Kuntan: Can RRIDs help identify mislabeled cells or questionable lab supplies thereby promoting reproducibility in science
Anita: Absolutely, on the one hand, RRIDs help identify and also answer the simple question about which resources were used. When enough people use these resources, they answer another question, i.e. “Who else used this particular resource?” However, when you get information about how RRIDs are actually functioning, and when there is enough data around them, then they actually provide other answers. The obtained information can be “attached” to individual cell lines or antibodies. When enough of these pieces of information are attached, or if the information is by a particular authority you know that you should probably trust it and act accordingly and re-examine whatever evidence you have with you in a proper way.
Kuntan: How are you currently increasing awareness amongst authors regarding RRIDs and using them in their manuscripts?

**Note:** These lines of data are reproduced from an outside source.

/-- HBM_CHANNEL_FAIL (R312): the channel's lines read as poisoned until it is remapped. -/
def execHbmChannelFail (stack channel : Nat) (s : State) : Result :=
  if stack > 11 || channel > 31 || s.mem.failedChannels.contains (stack, channel) then notNow "HBM_CHANNEL_FAIL"
  else .next (s.modMem (fun m => { m with failedChannels := m.failedChannels ++ [(stack, channel)] }))

/-- The grids with an access that waits for a home of a quadrant: a word in flight, an engine, or a crew that fetches there. -/
def State.waitingOnQuad (s : State) (quad : Nat) : List Nat :=
  let gridOf := fun (t : Thread) => (s.gridOf t).map (·.event)
  dedup (s.flights.filterMap (fun f => match f.kind with
      | .mem a =>
        if homeQuad a.va == quad && (f.stage == .start || f.stage == .granted) && (s.hit a).isNone then (f.tids.head?.bind s.thread?).bind gridOf else none
      | _ => none)
    ++ (s.mem.quadWaits.filter (fun x => x.1 == quad)).map (·.2)
    ++ (s.teams.filter (fun m => (m.status == .preempted || m.status == .swapped) && s.awaitsHome m quad)).map (·.grid)
    ++ s.crews.filterMap (fun c => match s.activeThreads c with
      | [] => none
      | t :: _ => match s.fetch (s.asidOf t) t.ctx.pkt with
        | .wait va => if homeQuad va == quad then gridOf t else none
        | _ => none))

/-- QUAD_FAIL (R312): a quadrant fenced for 10 ms: each grid that waits on it takes a grid error. -/
def execQuadFail (quad : Nat) (s : State) : Result :=
  let x := s.receiver (4 + quad)
  let gs := s.waitingOnQuad quad
  if quad ≥ 4 || !x.fenced || decide (s.time.hub < x.fencedAt + 10000000) || gs.isEmpty then notNow "QUAD_FAIL"
  else .next (gs.foldl (fun s e =>
    let asid := match s.grid? e with | some g => g.asid | none => 0
    (s.writeRecord 0 { cause := Cause.quadFail, action := 2, noThread := true, asid, grid := e }).endGrid Cause.quadFail 12 e)
    (s.modMem (fun m => { m with failedQuads := insertNat quad m.failedQuads })))

/-! ### Fault records (R311) -/

/-- The die whose fault records a record belongs to: DIE of its bits (R311). -/
def recordDie (bits : Nat) : Nat := fld bits 164 2

/-- FAULT_RECORD_FREE: VALID of a record is cleared; a thread halted under DBG for want of a record gets its record (R299). -/
def execFaultRecordFree (die index : Nat) (s : State) : Result :=
  if !s.records.any (fun r => r.die == die && r.index == index) then notNow "FAULT_RECORD_FREE"
  else
    let s := { s with
      records := s.records.filter (fun r => !(r.die == die && r.index == index))
      threads := s.threads.map (fun (t : Thread) => match t.status with
        | .haltedDbg (some i) b => if i == index && recordDie b == die then { t with status := .haltedDbg (some 64) b } else t
        | _ => t) }
    let waits := s.threads.find? (fun t => match t.status with | .haltedDbg none b => recordDie b == die | _ => false)
    match waits with
    | none => .next s
    | some t => match t.status with
      | .haltedDbg none b =>
        .next (((s.putRecord die index b).modThread t.id (fun t => { t with status := .haltedDbg (some index) b })).raiseVector 0)
      | _ => .next s

end Sys2Proof.Machine
end

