/-! ### Completion (R427-R429) -/

/-- A grid has nothing left to run: every team retired or halted, its words landed, its chunks complete (R427, R456). A capture of
a generation that was never signed in full is no outstanding word. -/
def State.gridDone (s : State) (g : Grid) : Bool :=
  let teams := s.teams.filter (fun m => m.grid == g.event)
  let mine := fun (t : Nat) => match s.thread? t with | some x => teams.any (fun m => m.id == x.team) | none => false
  decide (g.nextTeam ≥ g.rec_.teams) && teams.all (fun m => m.status == .retired || m.status == .halted)
    && !s.flights.any (fun f => f.tids.any mine && f.kind != .matrix 0)
    && !s.jobs.any (fun j => j.grid == g.event) && g.chunks.all (fun c => !c.fired || c.done)

/-- Whether a grid is to complete now. -/
def State.mayComplete (s : State) (g : Grid) : Bool :=
  g.status == .queued && !g.unchecked && (g.refused != 0 || g.depFailed || s.gridDone g)
    -- the energy of its teams is settled after the step of a whole microsecond that is due (R431)
    && !s.teams.any (fun m => m.grid == g.event && m.settling)

/-- DEADLINE_MISS (R429). -/
def Grid.missed (g : Grid) (tend : Nat) : Bool := g.rec_.deadline != 0 && decide (tend > g.rec_.deadline)

/-- A completion that carries ERROR, REFUSED or DEP_FAILED. -/
def Grid.failed (g : Grid) : Bool := g.error.isSome || g.refused != 0 || g.depFailed

/-- The completion record (R427). -/
def Grid.completion (g : Grid) (tend : Nat) : Nat :=
  let reason := if g.refused ≠ 0 then g.refused else g.error.getD 0
  let flags := 1 + g.error.isSome.toNat * 2 + (g.refused != 0).toNat * 4 + (g.missed tend).toNat * 8 + g.depFailed.toNat * 16
    + (g.haltedTeams != 0).toNat * 32 + (g.part != 0).toNat * 64
  g.event % 2 ^ 64 * 2 ^ 448 + g.tstart % 2 ^ 64 * 2 ^ 384 + tend % 2 ^ 64 * 2 ^ 320 + g.energy % 2 ^ 64 * 2 ^ 256
    + g.haltedTeams % 2 ^ 32 * 2 ^ 224 + g.full % 2 ^ 32 * 2 ^ 160 + g.part % 2 ^ 32 * 2 ^ 128 + g.drop % 2 ^ 32 * 2 ^ 96
    + reason % 256 * 2 ^ 8 + flags

/-- The completion record stored: bytes 8 to 63, then 1 to 7, byte 0 last, all in one event; outside R245 its store faults with
ADDR_RANGE. A misaligned record of a refused grid may lie in two pages: what its first store meets keeps byte 0 from being written. -/
def State.storeCompletion (s : State) (g : Grid) (tend : Nat) : Except EngineStop Nat × State :=
  let bs := natToBytes 64 (g.completion tend)
  let va := g.rec_.compl
  if !inRange va 64 then (.error (.fault Cause.addrRange va), s)
  else [(8, 56), (1, 7), (0, 1)].foldl (fun acc r => match acc with
    | (.error e, s) => (.error e, s)
    | (.ok _, s) => s.engineWrite g.asid g.rec_.step (va + r.1) ((bs.drop r.1).take r.2)) (.ok 0, s)

/-- What belongs to a complete grid leaves the machine: its teams, clusters, threads, captures. -/
def State.removeGrid (s : State) (g : Grid) : State :=
  let teams := (s.teams.filter (fun m => m.grid == g.event)).map (·.id)
  let gone := (s.threads.filter (fun t => teams.contains t.team)).map (·.id)
  { s with grids := s.grids.filter (fun x => x.event != g.event), teams := s.teams.filter (fun m => !teams.contains m.id)
           clusters := s.clusters.filter (fun c => c.grid != g.event), threads := s.threads.filter (fun t => !gone.contains t.id)
           gens := s.gens.filter (fun x => !teams.contains x.team)
           flights := s.flights.filter (fun f => !f.tids.any gone.contains) }

/-- An event is complete (R427, R428): its outcome stands, VEC is raised, STOPERR acts, the launching frame is credited. -/
def State.finishGrid (s : State) (g : Grid) (tend : Nat) : State :=
  let q := s.queue g.queue
  let s := { s with events := s.events ++ [({ event := g.event % 2 ^ 64, failed := g.failed } : EventDone)] }
  let s := s.raiseVector q.vec
  let s := if q.stopErr && (g.error.isSome || g.refused != 0 || g.missed tend) then
      s.modQueue g.queue (fun x => { x with desc := BitVec.ofNat 128 (setFld x.desc.toNat 31 1 1) }) else s
  (s.removeGrid g).creditGrid g
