-- ==== Sys2Proof/Machine/Dispatch.lean ====
section
/-! DEFINITION. What each step does: one arm per constructor of Instr, each a direct call of its meaning. -/
namespace Sys2Proof.Machine
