/-- Leaving a crew: `exit`, and `ret` with LINK = END, mask the thread off at once; `ret` else goes to LINK (R128, R130); `reform`
sends every active member to (P + 1, 0) and files all members, active or not (R131). A thread masked off stands in no crew and issues no
more; its next address, registers and words in flight stay as they are (R130). -/
def Obligations.LeavingACrew : Prop :=
  (let settled := fun (t : Thread) => ∀ f ∈ t.faults, t.faultHere f = false
   Completes .exit (fun _ i => Each i settled) (fun s i => s.each i.parts (fun s t => s.maskOff t.id))
   ∧ Completes .ret (fun _ i => Each i (fun t => t.ctx.link = BitVec.allOnes 64 → settled t))
       (fun s i => s.each i.parts (fun s t => if t.ctx.link = BitVec.allOnes 64 then s.maskOff t.id else s.jump t.id t.ctx.link.toNat 0))
   ∧ Completes .reform (fun _ _ => True)
       (fun s i =>
         let s := s.modThreads i.parts (fun _ live => live.goto (i.pkt + 1) 0)
         match s.crew? i.crew with
         | none => s
         | some c => (c.members.map (·.tid)).foldl State.fileFromCrew s))
  ∧ (∀ (s : State) (t : Thread) (c : Crew), s.thread? t.id = some t → s.crewOf t.id = some c →
       let after := s.maskOff t.id
       after.thread? t.id = some { t with status := .exiting, q := c.q, step := c.step }
       ∧ (∀ u, u ≠ t.id → after.thread? u = s.thread? u)
       ∧ ((s.crews.map (·.id)).Nodup → ∀ d, after.crew? c.id = some d → t.id ∉ d.members.map (·.tid) ∧ d.q = c.q)
       ∧ after = { s with threads := after.threads, crews := after.crews })

/-- `vote` gives every participant one truth value made of all their predicates, read before any is written (R134); `ballot` gives the mask of
the crew slots whose predicate is true, or how many there are, to each participant, or once to the crew's `q` register (R135). -/
def Obligations.VotesAndBallots : Prop :=
  (∀ (d a : BitVec 6) (m : BitVec 2), m ≠ 3 →
     let p := fun (t : Thread) => t.ctx.preds.getLsbD a.toNat
     Completes (.vote d a m) (fun _ _ => True)
       (fun s i => s.modThreads i.parts (fun _ live => live.setPred d.toNat (match m.toNat with
         | 0 => i.parts.all p
         | 1 => i.parts.any p
         | _ => i.parts.all p || i.parts.all (fun t => !p t)))))
  ∧ (∀ (d a : BitVec 6) (m : BitVec 2), m.toNat ≤ 1 →
       let o := fun (i : IssueCtx) => Operand.vv d i.pfx.ud
       let mask := fun (s : State) (i : IssueCtx) => ballotMask s i.crew i.parts a.toNat
       let result := fun (s : State) (i : IssueCtx) => BitVec.ofNat 64 (if m = 0 then mask s i else popcount 32 (mask s i))
       Completes (.ballot d a m) (fun _ i => Free i [] [o i])
         (fun s i => if i.pfx.ud then s.modCrew i.crew (fun c => { c with q := c.q.set d.toNat (result s i) })
           else s.modThreads i.parts (fun t live => live.write ((o i).off t 0 0) (natToBytes 8 (result s i).toNat)))
       ∧ ∀ (s : State) (i : IssueCtx) (c : Crew) (k : Nat), s.crew? i.crew = some c → (c.members.map (·.slot)).Nodup →
           ((mask s i).testBit k = true ↔ ∃ x ∈ c.members, x.slot = k ∧ ∃ t ∈ i.parts, t.id = x.tid ∧ t.ctx.preds.getLsbD a.toNat = true))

Anita: We work closely with several journals. We have recently brought online the journals published by Cell Press. If you are applying to publish in Cell or Cell Systems, or any of their other journals, on acceptance, the editors will ask you to add the RRIDs. Many authors already do this before they start the process; however, if you are working with a journal that directs authors to our website, you will have to do this. Even if the journal does not require it, you can still add RRIDs. We have had very few journals that feel this should not be done because they all recognize that this is a better way to identify research resources even if it is not in their Instructions to Authors. That way, you can track the reagent instead of trying to figure out where the company is located—which is useless these days since they are all on the Internet.
(This interview is a part of our interview series of Connecting Scholarly Publishing Experts and Researchers.)